HOW TO COMPLETE THIS TASK | Entries follow. Give back exactly the lines starting at the one containing "PWR_EN_LOW (R448). -/" and ending at the one containing "def execInputOutOfRange (v", and no other lines.

Collected data
---------------
-- ==== Sys2Proof/Machine/Reset.lean ====
section
/-! DEFINITION. Resets (R400 to R405) and the power sequences (R360, R369, R446 to R448). -/

namespace Sys2Proof.Machine

/-! ### What the fuses load into registers (R12, R396, R408, R412) -/

/-- The sum of 2 ^ g over the generations of which `p` holds. -/
def State.genMask (s : State) (p : Nat → Bool) : Nat :=
  ((List.range 4).map (fun g => if p (s.gen g) then 2 ^ g else 0)).sum

/-- OTP.STATUS but for the effective generation, and k. -/
def State.showFuses (s : State) : State :=
  let t := (s.setF F.otpStatusPartial (s.genMask (fun g => g != 0 && !genCounts g))).setF F.otpStatusSealed
    (s.genMask genCounts)
  let t := (t.setF F.otpStatusRetired (natOfBool s.retired)).setF F.otpStatusRetireBits (ones 32 s.fuses.retire)
  (t.setF F.otpStatusRollback s.rollback).setF F.secFwRollback s.rollback

/-- The lifecycle (R382, R387, R408). -/
def State.lifecycleNow (s : State) : Nat :=
  if s.retired then 3 else match s.effective with
    | none => 0
    | some g => recField (s.gen g) 2 8

/-- The lifecycle and the features of the effective generation. -/
def State.showSettings (s : State) : State :=
  let f := recField s.settings 4 32
  let t := (s.setF F.otpFeatures f).setF F.secStatusIdeReq (f % 2)
  (t.setF F.secStatusLifecycle s.lifecycleNow).setF F.secFwFuseGen (s.effective.getD 0xff)

/-- A cold reset chooses the effective generation (R408). -/
def State.loadFuses (s : State) : State :=
  ((s.setF F.otpStatusEffective (s.newestGen.getD 15)).showFuses).showSettings

/-! ### What a reset keeps (R401) -/

/-- Fields that count since cold reset, or that R401 and R372 to R399 keep until one. -/
def sinceCold : List Fld := [
  F.memFailCount, F.grdItems, F.movBadCount, F.movCrcFail, F.cxlViolTotal, F.memEccHbmCorr, F.memEccHbmUncorr,
  F.memEccSramCorr, F.memEccSramUncorr, F.pwrCountsDoze, F.pwrCountsDeep, F.pwrCountsThrottles, F.secScrubFailed,
  F.secScrubScrubbed, F.pwrThermalLastTrip, F.secStatusTaint, F.secStatusPendingLc, F.secStatusSelftestFail, F.devBootFail,
  F.colQuarantineAdderPorts, F.colQuarantineUpdSlices, F.colQuarantineRows, F.grdQmask0, F.grdQmask1, F.grdQmask2,
  F.grdQmask3, F.otpStatusEffective, F.otpStatusCorrupt, F.devResetCountService, F.devResetCountDevice, F.devResetCountHot,
  F.devResetCountPerst, F.devScratch, F.devTileResetCount] ++
  allPorts.flatMap (fun p => [F.fabPErrFecUncorr p, F.fabPErrCrcFail p, F.fabPErrFecCorr p, F.fabPViolTotal p])

/-- Fields that describe the link and the window, which DEV.RESET keeps. -/
def linkFields : List Fld := [
  F.cxlStatusMode, F.cxlStatusSpeed, F.cxlStatusWidth, F.cxlStatusWinCommitted, F.cxlWinBase]

/-- The register file with the given fields kept and every other at its reset value. -/
def keepRegs (fs : List Fld) (m : List (Nat × Nat)) : List (Nat × Nat) :=
  let ks := fs.map Fld.key
  m.filter (fun x => ks.contains x.1)

/-- A tile of which only what it holds without power is left: its levels and its header. A write that was
interrupted leaves it unsealed (R405). -/
def Tile.headerOnly (cold : Bool) (x : Tile) : Tile := {
  sealed := x.sealed && x.batch.isNone, state := x.state, reason := x.reason, spareValid := x.spareValid
  spareFor := x.spareFor, layer := x.layer, rowTile := x.rowTile, colTile := x.colTile, epochStep := x.epochStep
  wear := x.wear, factory := x.factory, levels := x.levels, checksum := x.checksum, failedCols := x.failedCols, warned := x.warned
  calCount := if cold then 0 else x.calCount }

/-- The register file after a reset: every field at its reset value, and the node number as the position pins give it
(R334, R445). -/
def pinRegs (pos : Nat) : List (Nat × Nat) := mput F.fabNodeIdNode.key pos []

/-- What every reset with a boot leaves: the pins, the flash, the fuses, the tiles, the host's memory and what has
been sent. -/
def State.bare (s : State) (cold : Bool) : State :=
  let t : State := {
    regs := pinRegs s.pwr.pos
    pending := s.pending, freeCtr := s.freeCtr, host := s.host, out := s.out, fuses := s.fuses
    arr := { tiles := s.arr.tiles, temps := s.arr.temps }
    pwr := { on := s.pwr.on, inputOk := s.pwr.inputOk, enable := s.pwr.enable, perst := s.pwr.perst, pos := s.pwr.pos,
             trip := s.pwr.trip }
    boot := { awaits := none, bank0 := s.boot.bank0, bank1 := s.boot.bank1, active := s.boot.active, next := s.boot.next,
              trial := s.boot.trial }
    sec := { certs := s.sec.certs }
    ecc := { repairs := s.ecc.repairs } }
  t.modTiles (Tile.headerOnly cold)

/-- Cold reset: nothing else is left, and the fuses are loaded. -/
def State.coldLost (s : State) : State := (s.bare true).loadFuses

/-- Link configuration that DEV.RESET keeps; requests to host memory are abandoned (R353, R401). -/
def Cxl.kept (x : Cxl) : Cxl := { x with outs := [], badHost := [], cmRefused := false }

/-- The error state that only a cold reset leaves: a self-test failed, the boot watchdog expired, or the effective generation
is corrupt (R372, R399, R408). A boot that found no accepted image answers alike, and a warm reset boots again (R377). -/
def State.errorState (s : State) : Bool :=
  s.boot.stopped && (s.fb F.secStatusSelftestFail || s.fb F.devBootFail || s.fb F.otpStatusCorrupt)

/-- PERST# warm reset, or with `link` DEV.RESET: HBM, the always-on domain and what counts since cold reset stay. -/
def State.warmLost (s : State) (link : Bool) : State :=
  let t := s.bare false
  let u := { t with
    aon := s.aon
    regs := mput F.fabNodeIdNode.key s.pwr.pos (keepRegs (sinceCold ++ (if link then linkFields else [])) s.regs)
    hbm := s.hbm
    poison := s.poison.filter (fun p => p.1 == 1 && p.2.2.isNone)
    units := { quarantined := s.units.quarantined }
    evt := s.evt
    seesaw := { s.seesaw with written := [] }
    load := { s.load with loaded := false, seesawOpen := false }
    cxl := if link then s.cxl.kept else {}
    sec := { t.sec with identity := s.sec.identity, aliasSeed := s.sec.aliasSeed, scrubTime := s.sec.scrubTime }
    boot := { t.boot with stopped := s.errorState, update := s.boot.update }
    ecc := s.ecc
    eid := s.eid }
  u.showFuses.showSettings

/-! ### Causes and counts (R400) -/

/-- A reset of type `cause` shown and reported; `count` is its field of DEV.RESET_COUNT. -/
def State.tellReset (s : State) (cause : Nat) (count : Fld) : State :=
  ((s.setF F.devBootCause cause).addF count 1).ev 0x0011 unitDevice cause 0

/-- The boot that is due. -/
def State.awaitBoot (s : State) (cause : Nat) : State :=
  { s with boot := { s.boot with awaits := some cause, since := s.aon } }

/-- DEV.RESET, by its register or by the watchdog: a boot with the link up. -/
def State.deviceReset (s : State) (cause : Nat) : State :=
  (((s.endDebug 1).warmLost true).tellReset cause F.devResetCountDevice).awaitBoot cause

/-! ### Service and tile reset (R304, R404) -/

/-- The nonce is gone: used up, or zeroized by a reset (R373, R391). -/
def State.useNonce (s : State) : State :=
  ({ s with sec := { s.sec with nonce := none } }).clearF [F.secNonce0, F.secNonce1, F.secNonce2, F.secNonce3]

/-- The puppeteer restarts (R304): it checks the epoch pointer, and the step in progress fails its check and replays. A
copy with an uncorrectable error gives STATE (R234); where neither copy is valid the device holds no committed epoch and
returns only by rejoining (R229), so its loop stops. DEDUCED: R304 says that the pointer is checked, and not what follows
where it fails. -/
def State.restartPuppeteer (s : State) : State :=
  let t := s.useNonce
  let t := { t with sec := { t.sec with halted := false } }
  if !s.load.loaded then t
  else if s.poisonedRange 1 (s.f F.colEpochPtr) 64 then t.stateError unitPuppeteer
  else if s.readPointer.isNone && s.pass.launched && s.c != 0 then t.enterStopped 0
  else t.failCheck rsnCheck (unitPuppeteer * 65536)

/-- A service reset. -/
def State.serviceReset (s : State) : State := s.restartPuppeteer.tellReset 4 F.devResetCountService

/-- A debug grant ends; a puppeteer that the debugger halted resumes through a service reset (R393). -/
def State.closeDebug (s : State) (cause : Nat) : State :=
  let t := s.endDebug cause
  if s.sec.halted then t.serviceReset else t

/-- The periphery of a tile is cleared and its calibration is due; the header stays (R404). -/
def Tile.periphery (x : Tile) : Tile := { x with
  fits := [{}, {}, {}, {}, {}, {}, {}, {}], convs := 0, due := x.state == 1, calFirst := x.state == 1 }

/-- A scrub loses a tile whose writes a reset has stopped; it counts as failed. -/
def State.scrubStopped (s : State) (t : Nat) : State :=
  if !s.sec.scrubLeft.contains t then s
  else ({ s with sec := { s.sec with
    scrubLeft := s.sec.scrubLeft.filter (fun k => k != t), scrubBad := s.sec.scrubBad ++ [t] } }).endScrub

/-- Writes of a tile that a tile reset stops: a placed tile is programmed in full from the committed epoch, after the
answer of the pass as a suspect one, or at once while its layer is still being programmed. -/
def State.stopTile (s : State) (t : Nat) (b : Batch) : State :=
  let x := { s.tile t with batch := none, sealed := false }
  match s.layer x.layer with
  | none => (s.putTile t x).scrubStopped t
  | some l =>
    if x.state ≠ 1 ∨ b.kind = .scrub then (s.putTile t x).scrubStopped t
    else if l.programmed then s.putTile t { x with suspect := true, sinceRe := none }
    else s.putTile t (x.begin { b with rows := allRows, full := true })

/-- Level read-back of a sealed placed tile whose EPOCH_STEP is not that of the last commit (R114). -/
def State.readBackTile (s : State) (t : Nat) : State :=
  let x := s.tile t
  match s.layer x.layer with
  | none => s
  | some l =>
    if x.state ≠ 1 ∨ !x.sealed ∨ !l.programmed ∨ x.epochStep = s.c % 2 ^ 32 then s
    else match s.staleRows l x with
      | [] => s
      | r :: rs => s.putTile t (x.begin { kind := .program, rows := r :: rs, step := s.c })

/-- A tile reset. -/
def State.resetTile (t : Nat) (s : State) : State :=
  let u := (s.useNonce.modTile t Tile.periphery).addF F.devTileResetCount 1
  let u := u.ev 0x0011 unitDevice 6 t
  match (s.tile t).batch with
  | some b => u.stopTile t b
  | none => u.readBackTile t

/-! ### DEV.RESET and DEV.TILE_RESET (R411) -/

/-- A value written to DEV.RESET acts as `type`. -/
def resetKey (v type : Nat) : Bool := bitsOf v 8 8 == 0xa5 && bitsOf v 0 2 == type

/-- A value written to DEV.RESET, by the type it names. -/
def State.devResetWrite (v : Nat) (s : State) : State :=
  if resetKey v 1 then s.deviceReset 3 else if resetKey v 2 then s.serviceReset else s

/-- DEV_RESET (R400): the value must name TYPE DEVICE. -/
def execDevReset (v : Nat) (s : State) : Host.Outcome State Fault Refusal :=
  if !resetKey v 1 then .next s else s.hostAccess (.devReset v) false (State.devResetWrite v)

/-- SERVICE_RESET (R404): the value must name TYPE SERVICE. -/
def execServiceReset (v : Nat) (s : State) : Host.Outcome State Fault Refusal :=
  if !resetKey v 2 then .next s else s.hostAccess (.serviceReset v) false (State.devResetWrite v)

/-- PUPPETEER_WATCHDOG (R400): the puppeteer has given no heartbeat for 100 ms. -/
def execPuppeteerWatchdog (s : State) : Host.Outcome State Fault Refusal :=
  if !s.fb F.devBootReady || s.boot.stopped || s.sec.halted || s.pst_ == 3 then .next s else .next s.serviceReset

/-- A value written to DEV.TILE_RESET. -/
def State.tileResetWrite (v : Nat) (s : State) : State :=
  if bitOf v 31 ∧ bitsOf v 0 14 < tileCount then State.resetTile (bitsOf v 0 14) s else s

/-- TILE_RESET (R404). -/
def execTileReset (v : Nat) (s : State) : Host.Outcome State Fault Refusal :=
  s.hostAccess (.tileReset v) false (State.tileResetWrite v)

/-! ### PERST# and link down (R353, R400, R403) -/

/-- PERST_ASSERT (R400): the warm reset begins. -/
def execPerstAssert (s : State) : Host.Outcome State Fault Refusal :=
  if s.pwr.perst then .next s
  else if !s.pwr.on then .next { s with pwr := { s.pwr with perst := true } }
  else
    let t := (s.endDebug 1).warmLost false
    .next ({ t with pwr := { t.pwr with perst := true } }.tellReset 1 F.devResetCountPerst)

/-- PERST_DEASSERT (R397): the warm boot begins. -/
def execPerstDeassert (s : State) : Host.Outcome State Fault Refusal :=
  if !s.pwr.perst then .next s
  else
    let t := { s with pwr := { s.pwr with perst := false } }
    .next (if s.pwr.on ∧ s.boot.awaits = none ∧ !s.fb F.devBootReady ∧ !s.boot.stopped then t.awaitBoot 1 else t)

/-- The link is down: configuration space, the window decoder, IDE and sessions are lost, and requests to host memory
are abandoned. -/
def State.linkLost (s : State) : State :=
  let t := { s.useNonce with
    cxl := { ras := s.cxl.ras, nextTag := s.cxl.nextTag }
    pwr := { s.pwr with latch := [] } }
  ((((t.dropKeys).setF F.cxlStatusMode 0).setF F.cxlStatusSpeed 0).setF F.cxlStatusWidth 0).setF F.cxlStatusWinCommitted 0

/-- HOT_RESET (R403): a secondary bus reset, or the link goes down; the program and the fabric go on. -/
def execHotReset (s : State) : Host.Outcome State Fault Refusal :=
  if !s.pwr.on || !s.cxl.up then .next s
  else .next ((s.closeDebug 1).linkLost.tellReset 2 F.devResetCountHot)

/-! ### Power sequences (R360, R369, R446 to R448) -/

/-- The power-down sequence: every rail goes down (R448). -/
def State.powerDown (s : State) : State :=
  let t := s.coldLost
  { t with pwr := { t.pwr with on := false } }

/-- The device has power, or is coming up. -/
def State.powered (s : State) : Bool := s.pwr.on || s.pwr.rising

/-- Power goes, if there is any. -/
def State.goDown (s : State) : State := if s.powered then s.powerDown else s

/-- The power-up sequence begins once PWR_EN is high and the input is in range (R447). -/
def State.goUp (s : State) : State :=
  if !s.powered ∧ s.pwr.enable ∧ s.pwr.inputOk then { s with pwr := { s.pwr with rising := true } } else s

/-- PWR_EN, and whether the input is there and in range. -/
def State.setEnable (s : State) (b : Bool) : State := { s with pwr := { s.pwr with enable := b } }
def State.setInput (s : State) (b : Bool) : State := { s with pwr := { s.pwr with inputOk := b } }

/-- PWR_EN_HIGH (R447). -/
def execPwrEnHigh (s : State) : Host.Outcome State Fault Refusal :=
  if s.pwr.enable then .next s else .next (s.setEnable true).goUp

/-- PWR_EN_LOW (R448). -/
def execPwrEnLow (s : State) : Host.Outcome State Fault Refusal := .next (s.setEnable false).goDown

/-- INPUT_POWER_APPLIED (R447): the input is back in range with the module mated. -/
def execInputPowerApplied (s : State) : Host.Outcome State Fault Refusal :=
  if s.pwr.inputOk then .next s else .next (s.setInput true).goUp

/-- INPUT_POWER_REMOVED (R360). -/
def execInputPowerRemoved (s : State) : Host.Outcome State Fault Refusal := .next (s.setInput false).goDown

/-- INPUT_OUT_OF_RANGE (R446): below 46.0 V for 1 ms, or above 57.0 V. -/
def execInputOutOfRange (v us : Nat) (s : State) : Host.Outcome State Fault Refusal :=
  if (v < 4600 ∧ 1000 ≤ us) ∨ 5700 < v then .next (s.setInput false).goDown else .next s

/-- POWER_GOOD (R447): the power-up sequence has ended, and the boot of a cold reset begins. -/
def execPowerGood (s : State) : Host.Outcome State Fault Refusal :=
  if !s.pwr.rising then .next s
  else
    let t := s.coldLost
    .next (({ t with pwr := { t.pwr with on := true } }).awaitBoot 0)

/-- COLD_RST_N (R445): low for at least 10 µs, power goes down and comes up. -/
def execColdRstN (us : Nat) (s : State) : Host.Outcome State Fault Refusal :=
  if us < 10 then .next s else .next s.goDown.goUp

/-- THERMAL_TRIP (R369): a sensor reads 125 °C or more; the trip record is written first. -/
def execThermalTrip (s : State) : Host.Outcome State Fault Refusal :=
  if !s.pwr.on || decide (s.hottest < 500) then .next s
  else .next ({ s with pwr := { s.pwr with trip := some s.hottest } }).powerDown

end Sys2Proof.Machine
end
---------------
ANSWER FOR THIS EXERCISE |
/-- PWR_EN_LOW (R448). -/
def execPwrEnLow (s : State) : Host.Outcome State Fault Refusal := .next (s.setEnable false).goDown

/-- INPUT_POWER_APPLIED (R447): the input is back in range with the module mated. -/
def execInputPowerApplied (s : State) : Host.Outcome State Fault Refusal :=
  if s.pwr.inputOk then .next s else .next (s.setInput true).goUp

/-- INPUT_POWER_REMOVED (R360). -/
def execInputPowerRemoved (s : State) : Host.Outcome State Fault Refusal := .next (s.setInput false).goDown

/-- INPUT_OUT_OF_RANGE (R446): below 46.0 V for 1 ms, or above 57.0 V. -/
def execInputOutOfRange (v us : Nat) (s : State) : Host.Outcome State Fault Refusal :=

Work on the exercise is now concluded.